-- ==== Sys2Proof/Laws/Backdrop.lean ====
section
/-! SUPPORT. Arbitration and keying leave the backdrop alone: one lemma for each of their operations, which says once what
it cannot change. -/

namespace Sys2Proof.Machine

/-! ## Updates of one port or bridge -/

/-- A list of places mapped by a projection does not notice a write that the projection does not see. -/
theorem map_set_eq {α β : Type} {n : Nat} (v : Vector α n) (f : α → β) (i : Nat) (h : i < n) (x : α)
    (hx : f x = f v[i]) : (v.set i x).map f = v.map f := by
  ext j hj
  simp only [Vector.getElem_map, Vector.getElem_set]
  split
  · subst_vars; exact hx
  · rfl

theorem setPort_backdrop (s : State) (p : PortId) (q : Port)
    (h : q.backdrop = (s.port p).backdrop) : (s.setPort p q).backdrop = s.backdrop := by
  simp only [State.backdrop, State.setPort]
  rw [map_set_eq _ _ _ _ _ h]

theorem setBridge_backdrop (s : State) (b : BridgeId) (r : Bridge)
    (h : r.backdrop = (s.bridge b).backdrop) : (s.setBridge b r).backdrop = s.backdrop := by
  simp only [State.backdrop, State.setBridge]
  rw [map_set_eq _ _ _ _ _ h]

@[simp] theorem setPending_backdrop (s : State) (src : Source) :
    (s.setPending src).backdrop = s.backdrop := rfl

@[simp] theorem reportChange_backdrop (s : State) (src : Source) :
    (s.reportChange src).backdrop = s.backdrop := by
  unfold State.reportChange; split <;> rfl

@[simp] theorem reportIf_backdrop (s : State) (changed : Bool) (src : Source) :
    (s.reportIf changed src).backdrop = s.backdrop := by
  unfold State.reportIf; split <;> simp

@[simp] theorem raise_backdrop (s : State) (src : Source) (n : Nat) :
    (s.raise src n).backdrop = s.backdrop := by
  unfold State.raise; split
  · rfl
  · dsimp only; split <;> rfl

@[simp] theorem raiseIf_backdrop (s : State) (cond : Bool) (src : Source) (n : Nat) :
    (s.raiseIf cond src n).backdrop = s.backdrop := by
  unfold State.raiseIf; split <;> simp

theorem updatePort_backdrop (s : State) (p : PortId) (f : Port → Port)
    (h : (f (s.port p)).backdrop = (s.port p).backdrop) : (s.updatePort p f).backdrop = s.backdrop := by
  unfold State.updatePort; dsimp only; split <;> simp [setPort_backdrop _ _ _ h]

theorem updateBridge_backdrop (s : State) (b : BridgeId) (f : Bridge → Bridge)
    (h : (f (s.bridge b)).backdrop = (s.bridge b).backdrop) :
    (s.updateBridge b f).backdrop = s.backdrop := by
  unfold State.updateBridge; simp [setBridge_backdrop _ _ _ h]

/-! ## The arbiter -/

@[simp] theorem preempt_backdrop (s : State) (b : BridgeId) (who : Talker) (stamp : Stamp) :
    (s.preempt b who stamp).backdrop = s.backdrop := by
  unfold State.preempt; simp only [raiseIf_backdrop]
  exact updateBridge_backdrop _ _ _ rfl

@[simp] theorem bidCounter_backdrop (s : State) (n : Stamp) :
    ({ s with bidCounter := n } : State).backdrop = s.backdrop := rfl

@[simp] theorem bid_backdrop (s : State) (b : BridgeId) (who : Talker) :
    (s.bid b who).backdrop = s.backdrop := by
  unfold State.bid
  have filtered (t : State) (p : PortId) : (t.updateBridge b fun r =>
      { r with stack := r.stack.filter fun e => !(e.port == p && e.tag == Tag.empty) }).backdrop
        = t.backdrop := updateBridge_backdrop _ _ _ rfl
  cases who with
  | con =>
    dsimp only; split
    · exact updateBridge_backdrop _ _ _ rfl
    · simp
  | port p =>
    dsimp only; split
    · rw [updateBridge_backdrop _ _ _ rfl, filtered]; rfl
    · split
      · rw [preempt_backdrop, filtered]; rfl
      · rw [updateBridge_backdrop _ _ _ rfl, filtered]; rfl

@[simp] theorem release_backdrop (s : State) (b : BridgeId) : (s.release b).backdrop = s.backdrop := by
  unfold State.release
  refine updateBridge_backdrop _ _ _ ?_
  dsimp only; split <;> try rfl
  split <;> rfl

@[simp] theorem leavePlace_backdrop (s : State) (b : BridgeId) (p : PortId) :
    (s.leavePlace b p).backdrop = s.backdrop := by
  unfold State.leavePlace; split
  · simp
  · exact updateBridge_backdrop _ _ _ rfl

@[simp] theorem takePriority_backdrop (s : State) (b : BridgeId) (p : PortId) :
    (s.takePriority b p).backdrop = s.backdrop := by
  unfold State.takePriority
  split
  · rfl
  · split
    · exact updateBridge_backdrop _ _ _ rfl
    · split
      · rfl
      · dsimp only; split
        · rw [preempt_backdrop, updateBridge_backdrop _ _ _ rfl, updateBridge_backdrop _ _ _ rfl]
        · exact updateBridge_backdrop _ _ _ rfl

@[simp] theorem consoleLeave_backdrop (s : State) (b : BridgeId) :
    (s.consoleLeave b).backdrop = s.backdrop := by
  unfold State.consoleLeave; split <;> simp

/-! ## Engagement and the key machines -/

@[simp] theorem bids_backdrop (s : State) (ps : List PortId) :
    ({ s with bids := ps } : State).backdrop = s.backdrop := rfl

@[simp] theorem beginEngagement_backdrop (s : State) (barred : Bool) (p : PortId) :
    (s.beginEngagement barred p).backdrop = s.backdrop := by
  unfold State.beginEngagement; dsimp only
  split
  · rw [bids_backdrop]; exact updatePort_backdrop _ _ _ rfl
  · exact updatePort_backdrop _ _ _ rfl

@[simp] theorem endEngagement_backdrop (s : State) (p : PortId) :
    (s.endEngagement p).backdrop = s.backdrop := by
  unfold State.endEngagement; dsimp only
  rw [updatePort_backdrop _ _ _ rfl]
  split
  · rw [leavePlace_backdrop]; exact updatePort_backdrop _ _ _ rfl
  · exact updatePort_backdrop _ _ _ rfl

@[simp] theorem judgeEngagement_backdrop (s : State) (barred : Bool) (p : PortId) :
    (s.judgeEngagement barred p).backdrop = s.backdrop := by
  unfold State.judgeEngagement; dsimp only; split
  · simp
  · split <;> simp

@[simp] theorem takeBid_backdrop (s : State) (p : PortId) : (s.takeBid p).backdrop = s.backdrop := by
  unfold State.takeBid; dsimp only; split
  · split <;> simp
  · rfl

@[simp] theorem setKey_backdrop (s : State) (p : PortId) (k : KeyState) (timing keyUp : Nat) :
    (s.setKey p k timing keyUp).backdrop = s.backdrop := updatePort_backdrop _ _ _ rfl

@[simp] theorem enterKeyed_backdrop (s : State) (p : PortId) :
    (s.enterKeyed p).backdrop = s.backdrop := by simp [State.enterKeyed]

@[simp] theorem enterIdle_backdrop (s : State) (barred : Bool) (p : PortId) :
    (s.enterIdle barred p).backdrop = s.backdrop := by simp [State.enterIdle]

@[simp] theorem enterBlank_backdrop (s : State) (barred : Bool) (p : PortId) :
    (s.enterBlank barred p).backdrop = s.backdrop := by
  unfold State.enterBlank; dsimp only; split <;> simp

@[simp] theorem enterHang_backdrop (s : State) (p : PortId) :
    (s.enterHang p).backdrop = s.backdrop := by
  unfold State.enterHang; dsimp only; split <;> simp

@[simp] theorem enterDrain_backdrop (s : State) (p : PortId) :
    (s.enterDrain p).backdrop = s.backdrop := by
  unfold State.enterDrain; dsimp only; split <;> simp

@[simp] theorem enterCool_backdrop (s : State) (p : PortId) :
    (s.enterCool p).backdrop = s.backdrop := by simp [State.enterCool]

@[simp] theorem judgeKey_backdrop (s : State) (p : PortId) : (s.judgeKey p).backdrop = s.backdrop := by
  unfold State.judgeKey
  dsimp only
  split <;> try rfl
  split <;> repeat' (first | rfl | split | simp only [setKey_backdrop, enterKeyed_backdrop,
    enterDrain_backdrop])

/-- An operation over one port, taken for every port of a list, keeps what it keeps for one. -/
theorem foldl_backdrop {α : Type} (f : State → α → State)
    (h : ∀ s a, (f s a).backdrop = s.backdrop) (l : List α) (s : State) :
    (l.foldl f s).backdrop = s.backdrop := by
  induction l generalizing s with
  | nil => rfl
  | cons a l ih => rw [List.foldl_cons, ih, h]

@[simp] theorem takeHandedBids_backdrop (s : State) : s.takeHandedBids.backdrop = s.backdrop := by
  unfold State.takeHandedBids; rw [foldl_backdrop _ takeBid_backdrop, bids_backdrop]

@[simp] theorem actKey_backdrop (s : State) (p : PortId) : (s.actKey p).backdrop = s.backdrop := by
  simp [State.actKey]

@[simp] theorem actAll_backdrop (s : State) : s.actAll.backdrop = s.backdrop :=
  foldl_backdrop _ actKey_backdrop _ _

@[simp] theorem resolve_backdrop (n : Nat) (s : State) : (State.resolve n s).backdrop = s.backdrop := by
  induction n generalizing s with
  | zero => rfl
  | succ n ih =>
    unfold State.resolve; split
    · rfl
    · rw [ih, actAll_backdrop]

/-- Whatever an event hands on, the backdrop stands. -/
@[simp] theorem handOn_backdrop (s : State) : s.handOn.backdrop = s.backdrop := by
  rw [State.handOn, resolve_backdrop, takeHandedBids_backdrop]

@[simp] theorem handPriority_backdrop (s : State) (p : PortId) (old : Nat) :
    (s.handPriority p old).backdrop = s.backdrop := by
  unfold State.handPriority; split
  · rfl
  · split <;> simp

@[simp] theorem clearKey_backdrop (s : State) (p : PortId) : (s.clearKey p).backdrop = s.backdrop := by
  unfold State.clearKey; dsimp only
  split <;> repeat' (first | rfl | split | simp only [setKey_backdrop, enterBlank_backdrop,
    enterIdle_backdrop])

@[simp] theorem cut_backdrop (s : State) (b : BridgeId) (who : Talker) :
    (s.cut b who).backdrop = s.backdrop := by
  unfold State.cut
  simp only [handOn_backdrop, raise_backdrop, release_backdrop]
  split
  · split
    · exact updatePort_backdrop _ _ _ rfl
    · rfl
  · rfl

@[simp] theorem keyTick_backdrop (s : State) (p : PortId) : (s.keyTick p).backdrop = s.backdrop := by
  unfold State.keyTick
  have counted : (s.setPort p (s.port p).keyCounted).backdrop = s.backdrop := by
    apply setPort_backdrop
    unfold Port.keyCounted; dsimp only; split <;> rfl
  dsimp only
  rw [handOn_backdrop]
  repeat' (first | exact counted | split | simp only [enterCool_backdrop, enterHang_backdrop,
    enterBlank_backdrop, enterIdle_backdrop, judgeEngagement_backdrop])

end Sys2Proof.Machine
end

+ + +

BRIEF » Look above for the line with "theorem reportIf_backdrop (s"; retype exactly that line, every line after it up to the line with "theorem bidCounter_backdrop (s", and that line too, nothing else.

WRITTEN SOLUTION »
@[simp] theorem reportIf_backdrop (s : State) (changed : Bool) (src : Source) :
    (s.reportIf changed src).backdrop = s.backdrop := by
  unfold State.reportIf; split <;> simp

@[simp] theorem raise_backdrop (s : State) (src : Source) (n : Nat) :
    (s.raise src n).backdrop = s.backdrop := by
  unfold State.raise; split
  · rfl
  · dsimp only; split <;> rfl

@[simp] theorem raiseIf_backdrop (s : State) (cond : Bool) (src : Source) (n : Nat) :
    (s.raiseIf cond src n).backdrop = s.backdrop := by
  unfold State.raiseIf; split <;> simp

theorem updatePort_backdrop (s : State) (p : PortId) (f : Port → Port)
    (h : (f (s.port p)).backdrop = (s.port p).backdrop) : (s.updatePort p f).backdrop = s.backdrop := by
  unfold State.updatePort; dsimp only; split <;> simp [setPort_backdrop _ _ _ h]

theorem updateBridge_backdrop (s : State) (b : BridgeId) (f : Bridge → Bridge)
    (h : (f (s.bridge b)).backdrop = (s.bridge b).backdrop) :
    (s.updateBridge b f).backdrop = s.backdrop := by
  unfold State.updateBridge; simp [setBridge_backdrop _ _ _ h]

/-! ## The arbiter -/

@[simp] theorem preempt_backdrop (s : State) (b : BridgeId) (who : Talker) (stamp : Stamp) :
    (s.preempt b who stamp).backdrop = s.backdrop := by
  unfold State.preempt; simp only [raiseIf_backdrop]
  exact updateBridge_backdrop _ _ _ rfl

@[simp] theorem bidCounter_backdrop (s : State) (n : Stamp) :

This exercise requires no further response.